#### Aim of the exercise:
Copy every line from the one containing "Obligations.SubmitThenReadReturnsTheResponse := by" through the last line of the records below, both included, and nothing else.

#### Records provided:
theorem readAlpha_eq_getElem (rom : AlphaRom) (x : Sextet) :
    readAlpha rom x = rom.toList[x.toNat]'(by simpa using x.isLt) := by
  simp [readAlpha]

theorem exists_readAlpha_of_mem {rom : AlphaRom} {c : CharCode} (h : c ∈ rom.toList) : ∃ x, readAlpha rom x = c := by
  obtain ⟨k, hk, rfl⟩ := List.getElem_of_mem h
  have hlt : k < 2 ^ 6 := by simpa using hk
  exact ⟨BitVec.ofNatLT k hlt, by simp [readAlpha]⟩

/-- An alphabet of distinct codes has no repeated entry. -/
theorem toList_nodup {rom : AlphaRom} (h : ∀ x y : Sextet, readAlpha rom x = readAlpha rom y → x = y) :
    rom.toList.Nodup := by
  rw [List.nodup_iff_injective_get]
  intro ⟨j, hj⟩ ⟨k, hk⟩ heq
  have hj' : j < 2 ^ 6 := by simpa using hj
  have hk' : k < 2 ^ 6 := by simpa using hk
  have := h (BitVec.ofNatLT j hj') (BitVec.ofNatLT k hk') (by simpa [readAlpha] using heq)
  simpa using congrArg BitVec.toNat this

/-- Settles O42: the search finds a code at its only index, or runs through the table. -/
theorem reverseLookupInvertsAnyAlphabet : Obligations.ReverseLookupInvertsAnyAlphabet := by
  intro rom hdistinct
  refine ⟨fun x => ?_, fun c hc => ?_⟩
  · rw [readRlut_rlutOf, readAlpha_eq_getElem, entryFrom_of_nodup (toList_nodup hdistinct)]
    simp
  · have hmem : c ∉ rom.toList := fun h => (exists_readAlpha_of_mem h).elim hc
    rw [readRlut_rlutOf, entryFrom_of_not_mem hmem]

theorem alphabet_distinct : ∀ x y : Sextet, readAlpha alphabet x = readAlpha alphabet y → x = y := by
  decide +kernel

/-- Settles O43: the inverse is O42's at the reset alphabet; the count runs over the 256 entries. -/
theorem resetRomsAreInverse : Obligations.ResetRomsAreInverse :=
  ⟨(reverseLookupInvertsAnyAlphabet alphabet alphabet_distinct).1, by decide +kernel⟩

end Sys2Proof.Machine

/-! SUPPORT. The statements of spec 20_memory.md: where VLQ_ENCODE places the bits of an integer, what reads leave, the
submit-perform-read sequence, and the growth of the observation. -/

namespace Sys2Proof.Machine

open Sys2Proof

/-! ### The placement of VLQ_ENCODE (R40, R71, R72, R73) -/

/-- VLQ_ENCODE of one integer is answered with its VLQ. -/
theorem exec_vlqEncode_singleton {v : IntWord} {s : State} (h : s.WithinBounds 1 (vlqEncode v).length) :
    exec (.vlqEncode [v]) s = .next (s.answered (.vlqEncode [v]) ⟨0#2, none, (vlqEncode v).map .sextet⟩) := by
  have hresponse : responseTo s (.vlqEncode [v]) = ⟨0#2, none, (vlqEncode v).map .sextet⟩ := by
    simp [responseTo, vlqEncodeResponse, okResponse]
  exact exec_of_response hresponse rfl (by simpa [encode] using h)

theorem headPayload_vlqEncode (v : IntWord) (h : 0 < (vlqEncode v).length) :
    (headPayload (vlqEncode v)[0]).toNat = intMagnitude v % 2 ^ 4 := by
  simp [vlqEncode, (head_fields _ _ _).2.2, magnitudeOf_toNat]

/-- Tail `k` carries the bits of the magnitude from position `4 + 5 (k - 1)` on. -/
theorem tailPayload_vlqEncode (v : IntWord) (k : Nat) (h : k < (vlqEncode v).length) (hk : 1 ≤ k) :
    (tailPayload (vlqEncode v)[k]).toNat = intMagnitude v / 2 ^ (5 * k - 1) % 2 ^ 5 := by
  cases k with
  | zero => omega
  | succ j =>
    have hj : j < (encodeTails maxTails (magnitudeOf v >>> 4)).length := by simpa [vlqEncode] using h
    have hpos : 2 ^ (5 * (j + 1) - 1) = 16 * 2 ^ (5 * j) := by
      rw [show 5 * (j + 1) - 1 = 4 + 5 * j by omega, pow_add]; norm_num
    calc (tailPayload (vlqEncode v)[j + 1]).toNat
        = intMagnitude v / 16 / 2 ^ (5 * j) % 32 := by
          rw [← magnitudeOf_toNat, ← shift_four]
          exact encodeTails_payload maxTails j _ hj
      _ = intMagnitude v / 2 ^ (5 * (j + 1) - 1) % 2 ^ 5 := by
          rw [hpos, Nat.div_div_eq_div_mul]; norm_num

/-- Settles O8, field by field of the VLQ. -/
theorem vlqEncodePlacesSignMagnitudeAndFlags : Obligations.VlqEncodePlacesSignMagnitudeAndFlags := by
  intro v s _ hbounds
  have hlen := vlqEncode_length v
  refine ⟨vlqEncode v, exec_vlqEncode_singleton (hlen ▸ hbounds), hlen, (vlqEncode_invariant v).2, fun h => ?_,
    tailPayload_vlqEncode v⟩
  exact ⟨sign_vlqEncode v h, headPayload_vlqEncode v h⟩

/-! ### Reads (R36, R46, R49) -/

/-- Settles O28, by induction on the number of reads: each appends the same response and writes no register. -/
theorem repeatedReadsReturnTheSame : Obligations.RepeatedReadsReturnTheSame := by
  intro n
  induction n with
  | zero =>
    rintro s _ status out - - - rfl
    simp [steps]
  | succ n ih =>
    intro s rest status out hp hstatus hout hs
    have hread : step s = .next ((s.withSchedule (List.replicate n .read ++ rest)).recordRead
        ⟨status, s.rspErrPos, out⟩) := step_read_done hp hs hstatus hout
    rw [steps_succ hread, ih _ rest status out]
    · rw [List.replicate_succ, List.append_cons]
      rfl
    · exact hp
    · exact hstatus
    · exact hout
    · rfl

/-- A read turn in phase Pending leaves the codec to answer the admitted request held there (R36, R37). -/
theorem step_read_pending_admitted {s : State} {i : Instr} {rest : List Turn} (hp : s.phase = .pending)
    (hs : s.schedule = .read :: rest) (hi : s.HoldsRequest i) (hr : ¬ s.Refused i) :
    step s = .next (s.answered i (responseTo s i)) := by
  rw [step, takeTurn_pending hp (.inr (.inr ⟨rest, hs⟩)), perform_of_holdsRequest hi, exec_answered hr]

/-- A pending admitted request is answered and read in two steps: the perform step in place of the held read, then the
read (R36, R37). -/
theorem steps_read_pending_admitted {s : State} {i : Instr} {rest : List Turn} (hp : s.phase = .pending)
    (hs : s.schedule = .read :: rest) (hi : s.HoldsRequest i) (hr : ¬ s.Refused i) :
    steps 2 s = .next (((s.answered i (responseTo s i)).withSchedule rest).recordRead (responseTo s i)) := by
  have hread : step (s.answered i (responseTo s i)) =
      .next (((s.answered i (responseTo s i)).withSchedule rest).recordRead (responseTo s i)) :=
    step_read_done rfl hs rfl rfl
  rw [steps_succ (step_read_pending_admitted hp hs hi hr), steps_succ hread, steps]

/-- Settles O30: after the submit the block is pending with `i` held, and `F` of `i` is as before it. -/
theorem submitThenReadReturnsTheResponse : Obligations.SubmitThenReadReturnsTheResponse := by
  intro s i rest hp hr hs
  have hF : responseTo ((s.withSchedule (.read :: rest)).submit (.operation i)) i = responseTo s i :=
    responseTo_congr rfl rfl i
  have hr' : ¬ ((s.withSchedule (.read :: rest)).submit (.operation i)).Refused i :=
    mt (refused_congr rfl rfl rfl i).1 hr
  rw [steps_succ (step_submit hp hs), steps_read_pending_admitted rfl rfl ⟨rfl, rfl⟩ hr', hF]
  exact ⟨_, rfl, rfl, rfl, ⟨rfl, rfl⟩, rfl, rfl⟩

/-! ### The observation (R49, R127) -/

/-- A perform step marks the request refused, or answers the admitted request the registers hold (R37). -/
theorem perform_next_holdsRequest {s t : State} (h : perform s = .next t) :
    t = s.markRefused ∨ ∃ i, s.HoldsRequest i ∧ ¬ s.Refused i ∧ t = s.answered i (responseTo s i) := by
  obtain rfl | ⟨op, es, i, hop, hin, hd, hr, rfl⟩ := perform_next h
  · exact .inl rfl
  · have henc : encode i = (op, es) := encode_of_decode hd
    exact .inr ⟨i, ⟨by rw [hop, henc], by rw [hin, henc]⟩, hr, rfl⟩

#### Response box:
theorem submitThenReadReturnsTheResponse : Obligations.SubmitThenReadReturnsTheResponse := by
  intro s i rest hp hr hs
  have hF : responseTo ((s.withSchedule (.read :: rest)).submit (.operation i)) i = responseTo s i :=
    responseTo_congr rfl rfl i
  have hr' : ¬ ((s.withSchedule (.read :: rest)).submit (.operation i)).Refused i :=
    mt (refused_congr rfl rfl rfl i).1 hr
  rw [steps_succ (step_submit hp hs), steps_read_pending_admitted rfl rfl ⟨rfl, rfl⟩ hr', hF]
  exact ⟨_, rfl, rfl, rfl, ⟨rfl, rfl⟩, rfl, rfl⟩

/-! ### The observation (R49, R127) -/

/-- A perform step marks the request refused, or answers the admitted request the registers hold (R37). -/
theorem perform_next_holdsRequest {s t : State} (h : perform s = .next t) :
    t = s.markRefused ∨ ∃ i, s.HoldsRequest i ∧ ¬ s.Refused i ∧ t = s.answered i (responseTo s i) := by
  obtain rfl | ⟨op, es, i, hop, hin, hd, hr, rfl⟩ := perform_next h
  · exact .inl rfl
  · have henc : encode i = (op, es) := encode_of_decode hd
    exact .inr ⟨i, ⟨by rw [hop, henc], by rw [hin, henc]⟩, hr, rfl⟩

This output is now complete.